La tauromaquia es profusa en aforismos. De la corrida nos vienen dichos incontables, profericiones percutantes capaces de resumir, como un trincherazo, en un aletazo de voz, situaciones muy complejas. Los ejemplos abundan: de los que «escurren el bulto» y «toman el olivo», «pinchando en hueso» o «haciendo faroles», por ejemplo, pareciera estar henchido el casting del actual liderazgo político.
Otros dichos son más herméticos, y algunos poseen envidiables resonancias poéticas.
Del dificilísimo arte marcial hispano que es, a mi juicio, con toda su pompa y fauna, la corrida de toros, ese aprender a estarse quieto en el ojo de una tormenta animal, ese solo moverse lo estrictamente necesario y llegar a hacer adornos mientras se lidia un animal feroz hasta que descubra la muerte —envidia de verso— siempre me ha intrigado un tópico que suelo escuchar de voces autorizadas y experientes: «perderle los ojos al toro».
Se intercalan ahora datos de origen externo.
/-- READY goes up once the module is locked and every child is ready; the lead picks T0 (R323). -/
def State.musterStep (s : State) : State :=
  match s.cvn.book with
  | none => s
  | some b =>
    let subs := s.children.map (fun p => sget zeroNat s.cvn.subs p)
    let locked := s.leads || (s.reg 0x500000).getLsbD 2
    if s.dstate ≠ 1 || s.cvn.readySent || !locked || subs.any (fun n => n = 0) then s
    else
      let total := subs.foldl (· + ·) 1
      let s1 := { s with cvn := { s.cvn with readySent := true } }
      if s.leads then (if total = b.mods.length then s1.passGo s1.pickT0 else { s1 with cvn := { s1.cvn with readySent := false } })
      else match s.parent with
        | some p => s1.sendSlot p 2 4 (musterMsg 3 b.rbid s.cvn.s0 total)
        | none => s1

/-- TIME (R320): the offset of a TIME message from the parent; lock after 16 in a row within one tick. -/
def execTime (p : Fin 16) (trx : BitVec 64) (s : State) : Host.Outcome State Fault Refusal :=
  match s.takeControl p 1 with
  | none => .next s
  | some (m, s1) =>
    if s.parent ≠ some p.val then .next s1
    else
      let diff : Int := (trx.toNat : Int) - (leAt m 8 8 : Nat)
      let two := 2 * diff - s.delay2 p
      let off := two / 2
      let near := decide (-2 ≤ two) && decide (two ≤ 2)
      let run := if near then min (s.cvn.lockRun + 1) 16 else 0
      let s2 := { s1 with cvn := { s1.cvn with lockRun := run, missed := 0 } }
      let s3 := s2.setRegN 0x500014 (offsetReg off)
      .next ((if 16 ≤ run then s3.setFld 0x500000 2 1 1 else s3).musterStep)

/-- CVN_UNLOCK (R320). -/
def execCvnUnlock (s : State) : Host.Outcome State Fault Refusal :=
  if 16 ≤ s.cvn.missed ∧ (s.reg 0x500000).getLsbD 2 then
    let s1 := (({ s with cvn := { s.cvn with lockRun := 0 } } : State).setFld 0x500000 2 1 0)
    .next (s1.raise 25 0 0 (s1.regN 0x500000) 0)
  else .next s

/-- READY_MESSAGE (R323): a different RBID is cause 2 of R322. -/
def execReadyMessage (p : Fin 16) (s : State) : Host.Outcome State Fault Refusal :=
  if s.dstate ≠ 1 then .next s
  else match s.takeControl p 3, s.cvn.book with
    | some (m, s1), some b =>
      if leAt m 8 8 ≠ b.rbid then .next (s1.musterFail 2)
      else if !(s.children.contains p.val) then .next s1
      else .next (({ s1 with cvn := { s1.cvn with subs := sput zeroNat s1.cvn.subs p (leAt m 24 2) } } : State).musterStep)
    | _, _ => .next s

/-- GO (R323): a GO that arrives after T0 fails the muster with cause 8. -/
def execGo (p : Fin 16) (s : State) : Host.Outcome State Fault Refusal :=
  if s.dstate ≠ 1 then .next s
  else match s.takeControl p 4, s.cvn.book with
    | some (m, s1), some b =>
      if s.parent ≠ some p.val then .next s1
      else if leAt m 8 8 ≠ b.rbid then .next (s1.musterFail 2)
      else if leAt m 24 8 < s.cvnTime then .next (s1.musterFail 8)
      else .next (s1.passGo (leAt m 24 8))
    | _, _ => .next s

/-- MUSTER_TIMEOUT (R322): no lock within 2 ms, or more than 100 ms in all. -/
def execMusterTimeout (noLock : Bool) (s : State) : Host.Outcome State Fault Refusal :=
  if s.dstate ≠ 1 then .next s
  else if noLock then
    if s.leads || (s.reg 0x500000).getLsbD 2 then .next s else .next (s.musterFail 5)
  else .next (s.musterFail 8)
En ese dicho se revela, súbita, toda la compleja ecuación escópica del toreo. Hay que estarse quieto en el ojo del temporal de la bravura, sin perderle el ojo. Ojo a ojo y no, por cierto, como en la fábula bíblica, ojo por ojo.
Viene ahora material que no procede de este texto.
-- ==== Sys2Proof/Machine/Reset.lean ====
section
/-! DEFINITION. Resets (R14, R404 to R408): register fields by reset class, cluster resets, engine, warm, module and
power-on resets. -/

namespace Sys2Proof.Machine

/-- The kinds of reset (R404). -/
inductive RKind where
  | por
  | mod
  | warm
  | eng
  | clu
deriving DecidableEq, Repr

/-! Registers (R14, R461) -/

/-- Whether a field keeps its value through a reset of its window: its class, by R461. -/
def RClass.kept (c : RClass) (k : RKind) : Bool :=
  match c, k with
  | _, .por => false
  | .por, _ => true
  | _, .mod => false
  | .zero, _ => false
  | .itin, .clu => false
  | .warm, .warm => false
  | _, _ => true

/-- Registers that show what sensors and contacts measure: no reset changes them (R405, R412, R426, R454). -/
def sensed (w : Win) (o : Nat) : Bool :=
  match w with
  | .power => decide (0x1C ≤ o) && decide (o ≤ 0x28)
  | .service => o = 0x14 || o = 0x88
  | .events => decide (0x104 ≤ o) && decide (o ≤ 0x144)
  | _ => false

/-- SVC_STATUS.LEVER is sensed (R431). -/
def sensedFld (w : Win) (o : Nat) (f : Fld) : Bool := decide (w = .service) && decide (o = 4) && decide (f.lo = 9)

/-- Descriptor, region and task registers, which a cluster reset zeroes with staging (R408). -/
def zeroedByClu (w : Win) (o : Nat) : Bool :=
  match w with
  | .cluster _ => decide (0x800 ≤ o) && decide (o < 0xA00)
  | _ => false

/-- A register's value after a reset of its window. -/
def regAfter (g : Grade) (k : RKind) (w : Win) (o v : Nat) : Nat :=
  if sensed w o then v
  else if k = .clu ∧ zeroedByClu w o then 0
  else (fldsOf g w o).foldl (fun a f =>
    putBits a f.lo f.len (if f.cls.kept k || sensedFld w o f then bits v f.lo f.len else f.init)) 0

/-- Reset the registers of the windows in scope; their holding copies go, so that a read returns the value after the reset (R459). -/
def State.resetRegs (s : State) (k : RKind) (inScope : Win → Bool) : State :=
  { s with
    latch := s.latch.filter (fun e => match winOf e.1 with | some w => !inScope w | none => true)
    regs := s.regs.filterMap (fun e =>
      match winOf e.1 with
      | none => some e
      | some w =>
        if inScope w then
          let v := BitVec.ofNat 32 (regAfter s.grade k w (e.1 - w.base) e.2.toNat)
          if v = regInit s.grade e.1 then none else some (e.1, v)
        else some e) }

/-- Forget the shadows of a window: each equals its live field again (R280). -/
def State.dropShadows (s : State) (inScope : Win → Bool) : State :=
  let keep (e : Nat × Option Word) : Bool := match winOf e.1 with | some w => !inScope w | none => true
  { s with shadow := s.shadow.filter keep, snap := s.snap.filter keep }

/-! One cluster (R405) -/

/-- A drover request of cluster n. -/
def Req.ofCl (r : Req) (n : Nat) : Bool := decide (r.src = .drover) && decide (r.cl = n)

/-- The mitigation refreshes that rows of a stack wait for run, before a reset's quieting activates them (R223). -/
def State.runRefresh (s : State) (k : Nat) (waits : Mit → Bool) : State :=
  let due := (s.die k).mits.filter (fun m => decide (256 ≤ m.further) && waits m)
  let s1 := due.foldl (fun s m => s.throttle k m.chan m.row) s
  let d := s1.die k
  let rows := due.foldl (fun a m => serase a (m.chan * 2 ^ 22 + m.row)) d.rows
  s1.setDie k { d with mits := d.mits.filter (fun m => !due.any (fun x => decide (x.row = m.row) && decide (x.chan = m.chan))), rows := rows }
En otras palabras, y en una variación apenas diferente, «perderle la cara al toro» conlleva grandes peligros para el torero.
Dos escenas diferentes me evocan estas reflexiones:
En las pinturas del sepulcro de los toros de Tarquinia, Aquiles figura detrás de un parapeto sólido, más alto que su propia estatura, mientras espera la llegada de Troilo (hijo de Príamo o de Apolo), quien se acerca a caballo ignorando la emboscada donde perderá su vida.
Pascal Quignard ha ofrecido de esta escena un comentario conmovedor, de inmenso alcance. Dice: la emboscada es un momento escópico por excelencia. El cazador, quien embosca y espera, no se deja ver mientras contempla la llegada de su presa. Al emboscar se guarda para sí el privilegio de ver primero y en ese encuentro —aprovechando la inadvertencia de su víctima— al mirar, mata. Instante (in)augural de la predación —lo llama Quignard— recordando que el que augura también espera a que pasen las aves atravesando en su vuelo el templum del cielo para interpretar los auspicios.
La otra escena es más frecuente para los aficionados a los toros: opuesta a la del guerrero Aquiles, tapado, emboscando al efebo Troilo, es aquélla en la que el torilero —el único que, como bien recordaban Bergamín, puede dar un paso atrás en la corrida—, esperando la señal que le indique el momento de liberar el paso del toro hacia el ruedo, sale del burladero arrastrando el capote como una estela melancólica del valor y se dirige hacia la puerta de toriles, arrodillándose frente a la ola bicroma de su capa por delante, para allí, de hinojos, recibir el toro «a porta gayola».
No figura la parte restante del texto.